Monday 24 November 2014

The Generation Game



Dave Whelan is a football man, ex-professional footballer and now owner/chairman of Wigan Athletic, and right now he is being derided in the media as a dinosaur for his attitude to racism and discrimination.

Mr Whelan has decided that the best man to manage his team, after sacking the last best man to manage his team, is one Malchy Mackay. Mr Mackay, during his time with Cardiff City, although it did not come to light until after he left, was allegedly responsible for sending or forwarding a number of racist and homophobic texts. That scandal stopped him being appointed manager of Crystal Palace back in September, but now he is back.

The appointment met with much criticism, most publicly expressed by the local MP, who urged Mr Whelan not to appoint Mackay. Dave the dinosaur defended himself by making some vaguely racist comments himself, whilst trying to point out that Mr Mackay had not done much wrong.

Now, I am sure you will all be asking yourself what this has got to do with the exciting world of IT asset disposition, recycling and WEEE? Well, stop doubting me and concentrate, because I am about to tell you.

There are huge attitudinal differences between generations. I am 53, I clearly remember Love My Neighbour and Till Death Us Do Part on TV and the ‘humour’ expressed in those two programs alone would get anyone involved in serious trouble these days. My 15yo abhors racism and discrimination of all kinds because he has been brought up to be racially aware and he would be shocked if he saw these ‘comedy’ programs. There is a reason they are no longer aired on the endless loop of Gold TV channels – time has moved on.

Recycling and sustainability are similar. Back when you could be openly racist with an audience of 15 million people there was not a lot of recycling going on. Free love and world peace, yes, recycling absolutely not. 

All the things we now hold dear, plus a few we do not (health and safety springs to my mind) were if not quite non-existent then certainly not mainstream.

In the ensuing forty years or so we have learned a lot and come a long way. But the likes of Dave Whelan, a multi-millionaire owner of sports shops, in his late seventies, are the ones who still sit in positions of influence and power.

And this is why so many important issues are treated too lightly. They have not changed their minds at all, they have just bent with the winds of change enough to get by. This is why lip service is paid to so many important issues. This is why they don’t understand twitter storms, or the strength of feeling when one of their well-laid plans offends people.
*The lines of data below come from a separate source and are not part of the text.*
/-- The margin planner beside its registers (R375–R381). -/
structure Margin where
  /-- consecutive windows whose minimum slack exceeded SLKHI (R379). -/
  high : Nat := 0
  /-- the turn of the offset cycle: leg U, V, W, ADC reference, for each ADC (R375). -/
  turn : List (Nat × Nat) := []
  /-- running sums of the averages of R375, by quantity and unit: count and sum. -/
  sums : List (Nat × (Nat × Int)) := []
  /-- the last 1,024 turn-off delays of each switch, newest first: low side 2k, high side 2k + 1. -/
  toff : List (Nat × List Nat) := []
  /-- the parameters that hold an approved value (R381): 32 × TYPE + IDX, 64 for VID. -/
  approved : List Nat := []
deriving DecidableEq, Repr

/-- Fault injection beside its registers (R383–R385). -/
structure Inject where
  /-- when the first key was written, with no other INJ write since. -/
  key1 : Option Nat := none
  /-- event injections that wait for their moment: detector, and argument or what is left of it. -/
  waiting : List (Nat × Nat) := []
  /-- the level injection that is held: detector and argument; and whether its condition was there before. -/
  held : Option (Nat × Nat) := none
  before : Bool := false
deriving DecidableEq, Repr

/-- A trigger source's event on its way to the scheduler (R161, R162). -/
structure Trig where
  src : Nat
  time : Nat
deriving DecidableEq, Repr

/-- What a root scan recorded of one flow (R163): its nodes, its roots, and the groups that its PWMWR nodes name (R24), as a mask. -/
structure FlowInfo where
  nodes : Nat := 0
  nroot : Nat := 0
  roots : List Nat := []
  grps : Nat := 0
deriving DecidableEq, Repr

/-- An instance in service (R164, R174): its number, flow, trigger cycle, node-table half, priority and node count; whether its
roots have entered; the token counts of its nodes; and how many nodes have fired. -/
structure Inst where
  id : Nat
  flow : Nat
  trig : Nat
  half : Bool
  prio : Nat
  nodes : Nat
  roots : List Nat
  rooted : Bool := false
  counts : List (Nat × Nat) := []
  fired : Nat := 0
deriving DecidableEq, Repr

/-- A node in a ready list or held at its facet (R168–R170). -/
structure Ready where
  id : Nat
  flow : Nat
  node : Nat
  half : Bool
  entry : Nat
  prio : Nat
deriving DecidableEq, Repr

/-- A node issued and short of its latency (R123): when it ends, what it writes to the operand store and to a group's compare
shadow, its successors with the facet each is placed on, and whether it has raised its one exception cause. -/
structure Flight where
  facet : Nat
  id : Nat
  flow : Nat
  node : Nat
  done : Nat
  writes : List (Nat × Word)
  duties : List (Nat × Word)
  grp : Nat
  succ : List Nat
  half : Bool
  quiet : Bool
  /-- the graph flag that a FLAG node sets. -/
  flag : Option Nat := none
  /-- buffer, channel and word of a TRACE node. -/
  trace : Option (Nat × Nat × Word) := none
deriving DecidableEq, Repr

/-- A token in flight: its target, its instance, the node and facet that sent it. -/
structure Tok where
  id : Nat
  node : Nat
  time : Nat
  src : Nat
  facet : Nat
  quiet : Bool
deriving DecidableEq, Repr

/-- One facet's lists and monitors (R168–R170, R176): the cycle from which its slot is free, from when a node has been held, and
the running window's sums. -/
structure Facet where
  ready : List Ready := []
  held : List Ready := []
  free : Nat := 0
  heldFrom : Nat := 0
  waits : Nat := 0
  issues : Nat := 0
  busy : Nat := 0
deriving DecidableEq, Repr

/-- The Prism engine beside its registers and memories (R121–R176). -/
structure Prism where
  /-- source events presented and not yet taken. -/
  events : List Trig := []
  /-- the events counted by each flow's divider. -/
  divs : List (Nat × Nat) := []
  nextId : Nat := 0
  insts : List Inst := []
  flights : List Flight := []
  toks : List Tok := []
  facets : List (Nat × Facet) := []
  /-- the live root lists, and those of the last scan of the shadow half. -/
  info : List (Nat × FlowInfo) := []
  next : List (Nat × FlowInfo) := []
  /-- a scan started by RUN runs; a scan for a flip runs (R163, R173). -/
  runScan : Bool := false
  flipScan : Bool := false
  /-- the last cycle with operand-store writes, and the words written in it with the writer: facet 0–7, or 8 for the bus. -/
  wrCycle : Nat := 0
  wrWords : List (Nat × Nat) := []
deriving DecidableEq, Repr

/-- One Loupe buffer beside its registers (R177–R179). -/
structure Loupe where
  /-- sample events counted by the divider. -/
  div : Nat := 0
  /-- records taken since START, and records taken after the trigger record. -/
  taken : Nat := 0
  after : Nat := 0
  /-- the trigger applies at the next sample event. -/
  armed : Bool := false
  /-- the cycle of the last record. -/
  last : Option Nat := none
  /-- the hold words of the trace taps, by channel. -/
  hold : List (Nat × Word) := []
deriving DecidableEq, Repr

/-- One period sequence's results (R183–R187): the four codes, which sample-and-holds were converted, whether the result frame
was repeated, and the sequence number; whether R187 decided on the command lines, and until when, in LSB, their fall still skips
the shunts; the |VDS| samples of the low and high sides in mV, and the high sides' on-times of the period before (R375). -/
structure AdcSeq where
  codes : List (BitVec 14) := [0, 0, 0, 0]
  conv : Nat := 0
  late : Bool := false
  seq : Nat := 0
  lines : Bool := false
  until_ : Nat := 0
  vl : List Nat := []
  vh : List Nat := []
  on : List Nat := []
deriving DecidableEq, Repr

/-- One converter beside its registers: the sequence under way, the results delivered, the last sequence number, and the edges
of a crossing measurement (code and time, newest first). -/
structure Adc where
  busy : Option AdcSeq := none
  res : AdcSeq := {}
  seq : Nat := 0
  edges : List (Nat × Nat) := []
  /-- PREDLIM has been raised in the running run of predicted samples (R191). -/
  raised : Bool := false
  /-- SEQCFG before the last write, and when that write took effect. -/
  cfgOld : Word := 0x20
  cfgAt : Option Nat := none
  /-- the previous period's sample: codes and converted sample-and-holds (R375). -/
  before : AdcSeq := {}
  /-- the last sampling instant, in LSB (R193). -/
  inst : Option Nat := none
deriving DecidableEq, Repr

/-- One group's pattern generator beside its registers (R215–R228). -/
structure Pgrp where
  /-- loaded at the last valley: HALF and FRAC, TMIN, REFN, REFW, CHOP. -/
  half : Nat := 0
  frac : Nat := 0
  tmin : Nat := 0
  refn : Nat := 0
  refw : Nat := 0
  chop : Bool := false
  /-- the exact valley time less the placed one, in 1/128 LSB (R215). -/
  err : Int := 0
  /-- the length of the running period, and the correction that the next one takes. -/
  p : Nat := 0
  corr : Int := 0
  /-- consecutive corrections within LOCKWIN (R227). -/
  good : Nat := 0
  /-- periods since REFN was loaded (R222). -/
  refc : Nat := 0
  /-- the lines are held low until the resume point (R416), or held at their last compared value (R117). -/
  held : Bool := false
  frozen : Bool := false
  /-- the placed time of the last valley, in LSB. -/
  pos : Nat := 0
  /-- delay bits are used, and TAPS lies outside 32–63 (R218). -/
  fine : Bool := true
  tapsBad : Bool := false
  /-- when the running period began, in CLK_ENG cycles. -/
  time : Nat := 0
  /-- the tap map in use, the one that the next valley takes (R218). -/
  map : List Nat := []
  nextMap : List Nat := []
  /-- the placed time of the last synchronising pulse, in LSB, until the next group in the chain has used it (R228). -/
  pulse : Option Nat := none
  /-- a KRing cycle has started since the last valley, and the first valley after one has come (R226). -/
  cycStart : Bool := false
  ringDue : Bool := false
deriving DecidableEq, Repr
I haven’t changed my opinions much since my mid thirties. I have not bought a CD in four years. I listen to Radio Four, and occasionally Radio Two. I am politically aware not active. I get most of my modern references through my son and his friends. In short, I am a normal middle aged man. My attitudes to things like racial equality, homophobia and sustainability are surely shaped by my life experiences and my education in its broadest sense.

I hope I am much more tolerant than Dave Whelan, but he is 25 years older than me, a child of the forties not the sixties. The next generation of leaders, be it politics or business, will be children of the seventies and the eighties. They have been brought up on climate change, on the idea of being truly green, and they will take things to the next level.

Which is good, because we need to raise our game, or, much like Wigan Athletic, we will be heading for League One, not the Premier League.